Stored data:

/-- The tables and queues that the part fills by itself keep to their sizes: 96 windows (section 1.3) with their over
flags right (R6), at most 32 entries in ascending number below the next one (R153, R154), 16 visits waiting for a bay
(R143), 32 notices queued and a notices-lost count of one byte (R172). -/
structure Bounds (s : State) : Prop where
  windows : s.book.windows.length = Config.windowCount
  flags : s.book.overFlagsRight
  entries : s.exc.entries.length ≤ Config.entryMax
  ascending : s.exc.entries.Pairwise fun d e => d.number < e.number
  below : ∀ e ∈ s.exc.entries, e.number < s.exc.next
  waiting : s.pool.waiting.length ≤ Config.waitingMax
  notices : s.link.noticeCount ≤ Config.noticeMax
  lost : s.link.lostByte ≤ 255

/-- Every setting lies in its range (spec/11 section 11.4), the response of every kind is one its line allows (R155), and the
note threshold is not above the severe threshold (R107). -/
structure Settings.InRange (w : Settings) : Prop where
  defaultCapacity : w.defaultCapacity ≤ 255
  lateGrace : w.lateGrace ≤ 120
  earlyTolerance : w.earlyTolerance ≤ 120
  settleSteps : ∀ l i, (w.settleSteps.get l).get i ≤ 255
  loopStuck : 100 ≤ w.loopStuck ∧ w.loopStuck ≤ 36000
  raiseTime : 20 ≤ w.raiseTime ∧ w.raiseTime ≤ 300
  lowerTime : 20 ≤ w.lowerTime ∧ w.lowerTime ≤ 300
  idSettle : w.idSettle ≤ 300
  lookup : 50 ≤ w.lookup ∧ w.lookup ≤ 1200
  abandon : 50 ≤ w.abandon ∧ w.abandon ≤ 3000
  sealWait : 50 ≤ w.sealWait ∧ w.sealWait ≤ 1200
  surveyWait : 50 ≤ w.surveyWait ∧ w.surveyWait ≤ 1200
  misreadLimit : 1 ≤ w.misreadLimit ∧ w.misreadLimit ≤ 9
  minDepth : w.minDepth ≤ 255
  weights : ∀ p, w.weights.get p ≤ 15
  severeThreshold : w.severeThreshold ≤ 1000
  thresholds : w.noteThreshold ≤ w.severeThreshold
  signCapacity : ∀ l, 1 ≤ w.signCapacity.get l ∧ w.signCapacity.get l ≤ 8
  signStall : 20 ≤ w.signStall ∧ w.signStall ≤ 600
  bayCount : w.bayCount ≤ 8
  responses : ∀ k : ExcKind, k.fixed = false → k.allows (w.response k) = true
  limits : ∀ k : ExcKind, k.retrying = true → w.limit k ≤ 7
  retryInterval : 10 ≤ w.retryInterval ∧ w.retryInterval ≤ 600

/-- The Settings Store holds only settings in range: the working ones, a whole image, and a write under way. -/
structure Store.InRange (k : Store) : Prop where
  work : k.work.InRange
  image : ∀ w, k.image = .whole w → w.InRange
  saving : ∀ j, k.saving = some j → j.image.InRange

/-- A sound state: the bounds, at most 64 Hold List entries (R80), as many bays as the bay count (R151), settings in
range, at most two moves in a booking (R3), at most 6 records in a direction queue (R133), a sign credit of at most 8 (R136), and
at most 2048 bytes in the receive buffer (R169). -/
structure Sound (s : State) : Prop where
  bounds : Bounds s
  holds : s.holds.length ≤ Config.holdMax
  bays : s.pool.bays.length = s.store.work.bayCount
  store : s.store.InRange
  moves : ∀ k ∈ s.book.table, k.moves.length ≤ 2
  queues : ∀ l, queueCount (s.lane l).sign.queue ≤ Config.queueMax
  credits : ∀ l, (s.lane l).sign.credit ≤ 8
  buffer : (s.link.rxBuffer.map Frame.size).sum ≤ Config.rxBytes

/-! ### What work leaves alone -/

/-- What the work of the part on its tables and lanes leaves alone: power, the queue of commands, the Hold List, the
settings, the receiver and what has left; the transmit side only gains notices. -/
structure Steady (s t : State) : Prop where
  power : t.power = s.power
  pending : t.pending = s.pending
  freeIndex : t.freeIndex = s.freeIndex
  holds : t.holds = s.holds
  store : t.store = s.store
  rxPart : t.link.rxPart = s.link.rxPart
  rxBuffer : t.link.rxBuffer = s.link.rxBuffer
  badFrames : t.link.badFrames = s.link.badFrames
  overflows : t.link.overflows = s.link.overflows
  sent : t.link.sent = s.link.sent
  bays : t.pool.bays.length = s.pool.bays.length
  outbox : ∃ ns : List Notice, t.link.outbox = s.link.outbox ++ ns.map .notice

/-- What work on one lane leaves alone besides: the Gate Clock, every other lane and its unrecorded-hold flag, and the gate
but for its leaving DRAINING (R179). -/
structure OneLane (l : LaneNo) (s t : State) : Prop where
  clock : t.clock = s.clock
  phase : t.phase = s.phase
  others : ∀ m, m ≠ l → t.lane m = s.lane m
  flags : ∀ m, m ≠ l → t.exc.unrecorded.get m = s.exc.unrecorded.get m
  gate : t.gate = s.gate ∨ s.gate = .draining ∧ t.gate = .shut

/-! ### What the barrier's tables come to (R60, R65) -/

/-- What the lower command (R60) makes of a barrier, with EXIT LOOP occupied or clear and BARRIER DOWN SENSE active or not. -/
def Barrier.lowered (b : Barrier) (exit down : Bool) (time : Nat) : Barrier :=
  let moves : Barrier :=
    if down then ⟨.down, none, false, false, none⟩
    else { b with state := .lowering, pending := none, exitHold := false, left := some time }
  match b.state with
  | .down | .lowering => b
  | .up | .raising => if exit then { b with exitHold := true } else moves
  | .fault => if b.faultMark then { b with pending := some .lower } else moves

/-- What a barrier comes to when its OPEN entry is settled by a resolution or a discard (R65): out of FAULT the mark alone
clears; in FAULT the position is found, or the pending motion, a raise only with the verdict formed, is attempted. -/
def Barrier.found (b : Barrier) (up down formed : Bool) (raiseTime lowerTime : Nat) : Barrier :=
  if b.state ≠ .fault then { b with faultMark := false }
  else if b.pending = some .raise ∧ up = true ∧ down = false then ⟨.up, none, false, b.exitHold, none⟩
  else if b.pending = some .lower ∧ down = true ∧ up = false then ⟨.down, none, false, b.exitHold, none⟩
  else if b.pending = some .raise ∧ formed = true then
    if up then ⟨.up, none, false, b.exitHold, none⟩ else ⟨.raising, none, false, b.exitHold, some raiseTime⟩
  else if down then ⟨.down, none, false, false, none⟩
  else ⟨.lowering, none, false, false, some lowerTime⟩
==
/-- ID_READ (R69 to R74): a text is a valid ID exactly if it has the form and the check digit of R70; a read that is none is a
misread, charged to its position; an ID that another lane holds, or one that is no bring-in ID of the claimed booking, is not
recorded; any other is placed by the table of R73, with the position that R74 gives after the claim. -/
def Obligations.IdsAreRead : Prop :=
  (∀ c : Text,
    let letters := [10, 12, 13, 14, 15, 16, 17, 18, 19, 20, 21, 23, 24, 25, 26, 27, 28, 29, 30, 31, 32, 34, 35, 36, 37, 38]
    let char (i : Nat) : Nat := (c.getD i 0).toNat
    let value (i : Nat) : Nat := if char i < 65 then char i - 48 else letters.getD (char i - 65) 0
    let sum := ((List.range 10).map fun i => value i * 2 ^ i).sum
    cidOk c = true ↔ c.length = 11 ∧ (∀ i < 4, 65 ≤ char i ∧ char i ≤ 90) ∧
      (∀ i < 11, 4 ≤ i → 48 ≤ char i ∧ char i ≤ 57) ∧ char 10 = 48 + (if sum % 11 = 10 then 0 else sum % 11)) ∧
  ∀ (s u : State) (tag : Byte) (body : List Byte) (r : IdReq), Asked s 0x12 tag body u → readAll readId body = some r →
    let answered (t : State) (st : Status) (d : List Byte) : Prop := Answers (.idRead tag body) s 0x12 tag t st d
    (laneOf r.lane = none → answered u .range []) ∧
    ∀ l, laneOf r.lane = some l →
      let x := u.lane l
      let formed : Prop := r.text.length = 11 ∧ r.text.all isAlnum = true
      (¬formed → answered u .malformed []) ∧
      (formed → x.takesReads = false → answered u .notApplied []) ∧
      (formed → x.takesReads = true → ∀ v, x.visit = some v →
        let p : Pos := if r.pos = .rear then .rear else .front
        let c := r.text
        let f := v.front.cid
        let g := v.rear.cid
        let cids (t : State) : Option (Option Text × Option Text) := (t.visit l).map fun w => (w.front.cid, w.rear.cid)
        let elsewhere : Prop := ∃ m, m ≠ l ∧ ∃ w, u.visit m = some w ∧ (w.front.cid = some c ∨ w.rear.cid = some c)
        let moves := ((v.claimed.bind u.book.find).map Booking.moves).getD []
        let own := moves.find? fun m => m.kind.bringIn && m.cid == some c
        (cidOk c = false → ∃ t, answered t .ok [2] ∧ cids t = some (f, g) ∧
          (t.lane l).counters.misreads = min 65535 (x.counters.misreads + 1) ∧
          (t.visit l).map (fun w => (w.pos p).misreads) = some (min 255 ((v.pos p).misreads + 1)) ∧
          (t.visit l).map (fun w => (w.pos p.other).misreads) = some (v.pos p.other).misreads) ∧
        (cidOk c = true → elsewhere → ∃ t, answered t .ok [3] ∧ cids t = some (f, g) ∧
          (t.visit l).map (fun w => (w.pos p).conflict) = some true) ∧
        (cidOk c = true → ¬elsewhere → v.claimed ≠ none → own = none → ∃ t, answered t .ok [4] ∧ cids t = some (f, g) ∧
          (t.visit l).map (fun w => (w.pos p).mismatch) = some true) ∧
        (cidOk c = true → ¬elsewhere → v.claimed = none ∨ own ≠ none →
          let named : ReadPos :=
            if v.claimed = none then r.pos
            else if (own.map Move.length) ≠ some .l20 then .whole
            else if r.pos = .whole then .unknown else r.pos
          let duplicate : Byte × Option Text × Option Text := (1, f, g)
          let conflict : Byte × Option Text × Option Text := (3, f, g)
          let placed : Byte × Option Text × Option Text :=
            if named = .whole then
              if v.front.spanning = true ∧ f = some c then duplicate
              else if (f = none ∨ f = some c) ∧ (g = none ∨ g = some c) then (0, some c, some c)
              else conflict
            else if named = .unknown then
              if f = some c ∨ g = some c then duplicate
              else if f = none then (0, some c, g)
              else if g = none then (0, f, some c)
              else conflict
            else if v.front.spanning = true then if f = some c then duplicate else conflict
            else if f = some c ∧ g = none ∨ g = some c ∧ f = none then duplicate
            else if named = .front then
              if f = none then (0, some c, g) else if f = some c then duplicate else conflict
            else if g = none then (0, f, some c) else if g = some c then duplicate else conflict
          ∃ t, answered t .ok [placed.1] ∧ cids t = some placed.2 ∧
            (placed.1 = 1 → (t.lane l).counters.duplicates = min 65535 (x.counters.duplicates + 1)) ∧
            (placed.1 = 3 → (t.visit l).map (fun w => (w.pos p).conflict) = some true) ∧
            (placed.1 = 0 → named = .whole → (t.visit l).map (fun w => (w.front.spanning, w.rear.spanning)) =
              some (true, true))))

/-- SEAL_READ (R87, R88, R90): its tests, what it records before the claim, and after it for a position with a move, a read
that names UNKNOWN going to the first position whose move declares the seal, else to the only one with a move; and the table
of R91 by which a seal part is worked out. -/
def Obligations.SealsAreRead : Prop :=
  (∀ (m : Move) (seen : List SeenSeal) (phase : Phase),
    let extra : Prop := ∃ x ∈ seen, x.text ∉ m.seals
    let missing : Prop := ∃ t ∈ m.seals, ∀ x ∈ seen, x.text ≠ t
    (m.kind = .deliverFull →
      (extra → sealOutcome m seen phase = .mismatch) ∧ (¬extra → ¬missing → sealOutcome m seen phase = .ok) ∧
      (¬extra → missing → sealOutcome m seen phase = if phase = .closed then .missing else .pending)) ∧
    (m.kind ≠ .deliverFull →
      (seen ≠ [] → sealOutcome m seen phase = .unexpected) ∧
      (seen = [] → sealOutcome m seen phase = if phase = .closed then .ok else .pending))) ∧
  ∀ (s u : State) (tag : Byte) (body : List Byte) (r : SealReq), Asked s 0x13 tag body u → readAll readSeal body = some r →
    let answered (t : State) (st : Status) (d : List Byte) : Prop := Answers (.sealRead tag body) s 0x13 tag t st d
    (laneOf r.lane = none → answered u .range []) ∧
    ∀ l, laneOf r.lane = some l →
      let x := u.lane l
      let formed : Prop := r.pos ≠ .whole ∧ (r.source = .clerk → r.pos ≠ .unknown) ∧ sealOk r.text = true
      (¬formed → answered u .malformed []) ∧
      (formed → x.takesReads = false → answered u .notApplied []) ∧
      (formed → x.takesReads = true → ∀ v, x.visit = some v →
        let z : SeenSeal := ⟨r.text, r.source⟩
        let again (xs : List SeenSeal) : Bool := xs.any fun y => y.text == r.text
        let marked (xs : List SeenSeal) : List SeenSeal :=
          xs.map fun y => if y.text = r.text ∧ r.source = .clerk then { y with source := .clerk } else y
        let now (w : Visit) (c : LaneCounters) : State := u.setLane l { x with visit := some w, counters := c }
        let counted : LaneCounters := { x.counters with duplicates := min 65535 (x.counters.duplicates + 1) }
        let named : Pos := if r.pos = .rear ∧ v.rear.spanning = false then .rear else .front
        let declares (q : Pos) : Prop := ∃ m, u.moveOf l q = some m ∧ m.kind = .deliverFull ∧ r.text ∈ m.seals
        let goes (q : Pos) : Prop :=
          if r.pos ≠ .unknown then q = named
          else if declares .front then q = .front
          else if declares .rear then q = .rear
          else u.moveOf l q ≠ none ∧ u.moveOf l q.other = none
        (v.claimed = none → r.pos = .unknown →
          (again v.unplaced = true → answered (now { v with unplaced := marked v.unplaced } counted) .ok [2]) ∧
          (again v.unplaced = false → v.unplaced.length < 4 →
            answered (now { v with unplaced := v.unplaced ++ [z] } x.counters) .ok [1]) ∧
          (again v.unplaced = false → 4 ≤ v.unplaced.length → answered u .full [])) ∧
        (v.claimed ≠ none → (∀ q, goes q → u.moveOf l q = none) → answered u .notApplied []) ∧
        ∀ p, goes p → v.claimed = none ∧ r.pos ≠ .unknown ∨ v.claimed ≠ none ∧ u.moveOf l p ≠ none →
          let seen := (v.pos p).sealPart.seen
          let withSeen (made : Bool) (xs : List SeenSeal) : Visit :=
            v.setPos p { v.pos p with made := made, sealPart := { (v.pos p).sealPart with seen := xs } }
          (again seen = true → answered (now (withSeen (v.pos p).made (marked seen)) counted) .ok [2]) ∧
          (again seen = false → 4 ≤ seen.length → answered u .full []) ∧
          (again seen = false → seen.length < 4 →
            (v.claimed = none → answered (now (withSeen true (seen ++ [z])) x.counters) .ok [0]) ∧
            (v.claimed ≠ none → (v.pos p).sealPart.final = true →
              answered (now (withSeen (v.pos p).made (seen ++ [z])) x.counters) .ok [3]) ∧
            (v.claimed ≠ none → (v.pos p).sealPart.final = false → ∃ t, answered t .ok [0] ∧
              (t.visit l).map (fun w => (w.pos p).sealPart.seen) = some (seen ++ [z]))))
--
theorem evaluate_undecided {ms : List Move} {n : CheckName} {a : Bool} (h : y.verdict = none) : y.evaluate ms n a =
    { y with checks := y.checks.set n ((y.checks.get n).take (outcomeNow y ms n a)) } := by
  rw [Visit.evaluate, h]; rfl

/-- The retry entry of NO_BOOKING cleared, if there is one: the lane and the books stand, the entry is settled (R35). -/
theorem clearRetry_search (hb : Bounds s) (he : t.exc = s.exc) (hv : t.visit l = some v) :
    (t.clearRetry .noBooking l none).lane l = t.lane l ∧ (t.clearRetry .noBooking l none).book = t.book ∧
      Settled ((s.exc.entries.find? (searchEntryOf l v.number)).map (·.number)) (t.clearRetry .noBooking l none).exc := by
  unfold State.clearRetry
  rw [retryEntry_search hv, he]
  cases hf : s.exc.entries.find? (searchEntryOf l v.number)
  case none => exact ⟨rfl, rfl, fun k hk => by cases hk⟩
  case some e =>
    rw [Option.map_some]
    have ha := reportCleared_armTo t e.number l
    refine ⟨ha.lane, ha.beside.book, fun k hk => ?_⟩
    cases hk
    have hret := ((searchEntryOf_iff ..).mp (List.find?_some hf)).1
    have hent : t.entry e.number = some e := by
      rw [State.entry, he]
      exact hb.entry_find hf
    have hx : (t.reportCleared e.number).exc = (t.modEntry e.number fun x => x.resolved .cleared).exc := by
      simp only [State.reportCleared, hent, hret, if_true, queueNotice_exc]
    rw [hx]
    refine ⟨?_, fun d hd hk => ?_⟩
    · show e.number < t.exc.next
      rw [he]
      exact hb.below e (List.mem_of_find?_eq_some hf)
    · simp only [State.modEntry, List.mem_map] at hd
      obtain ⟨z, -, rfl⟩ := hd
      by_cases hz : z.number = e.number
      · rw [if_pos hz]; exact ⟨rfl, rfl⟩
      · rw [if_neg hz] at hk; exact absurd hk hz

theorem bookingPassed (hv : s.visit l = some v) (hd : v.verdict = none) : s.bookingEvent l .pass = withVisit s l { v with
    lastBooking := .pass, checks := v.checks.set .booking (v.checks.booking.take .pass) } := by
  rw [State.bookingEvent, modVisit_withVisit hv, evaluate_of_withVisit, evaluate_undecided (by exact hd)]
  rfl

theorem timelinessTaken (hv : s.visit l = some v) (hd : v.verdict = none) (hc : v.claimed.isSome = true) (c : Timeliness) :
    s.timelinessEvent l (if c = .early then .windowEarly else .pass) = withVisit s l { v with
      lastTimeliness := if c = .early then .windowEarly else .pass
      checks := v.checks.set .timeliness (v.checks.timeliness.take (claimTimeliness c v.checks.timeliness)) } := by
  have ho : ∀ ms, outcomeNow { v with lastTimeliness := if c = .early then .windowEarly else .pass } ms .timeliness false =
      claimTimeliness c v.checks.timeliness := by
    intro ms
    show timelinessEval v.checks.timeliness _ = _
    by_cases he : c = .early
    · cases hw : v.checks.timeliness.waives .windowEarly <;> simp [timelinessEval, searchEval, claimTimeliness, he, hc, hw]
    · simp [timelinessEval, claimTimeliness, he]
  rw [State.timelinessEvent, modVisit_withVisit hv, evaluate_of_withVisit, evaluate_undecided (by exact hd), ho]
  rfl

Problem —
From the entries above, extract only the lines running from the one containing "structure Sound (s : State) : Prop where" through the one containing "credits : ∀ l, (s.lane l).sign.credit ≤ 8", inclusive.

Answer below —
structure Sound (s : State) : Prop where
  bounds : Bounds s
  holds : s.holds.length ≤ Config.holdMax
  bays : s.pool.bays.length = s.store.work.bayCount
  store : s.store.InRange
  moves : ∀ k ∈ s.book.table, k.moves.length ≤ 2
  queues : ∀ l, queueCount (s.lane l).sign.queue ≤ Config.queueMax
  credits : ∀ l, (s.lane l).sign.credit ≤ 8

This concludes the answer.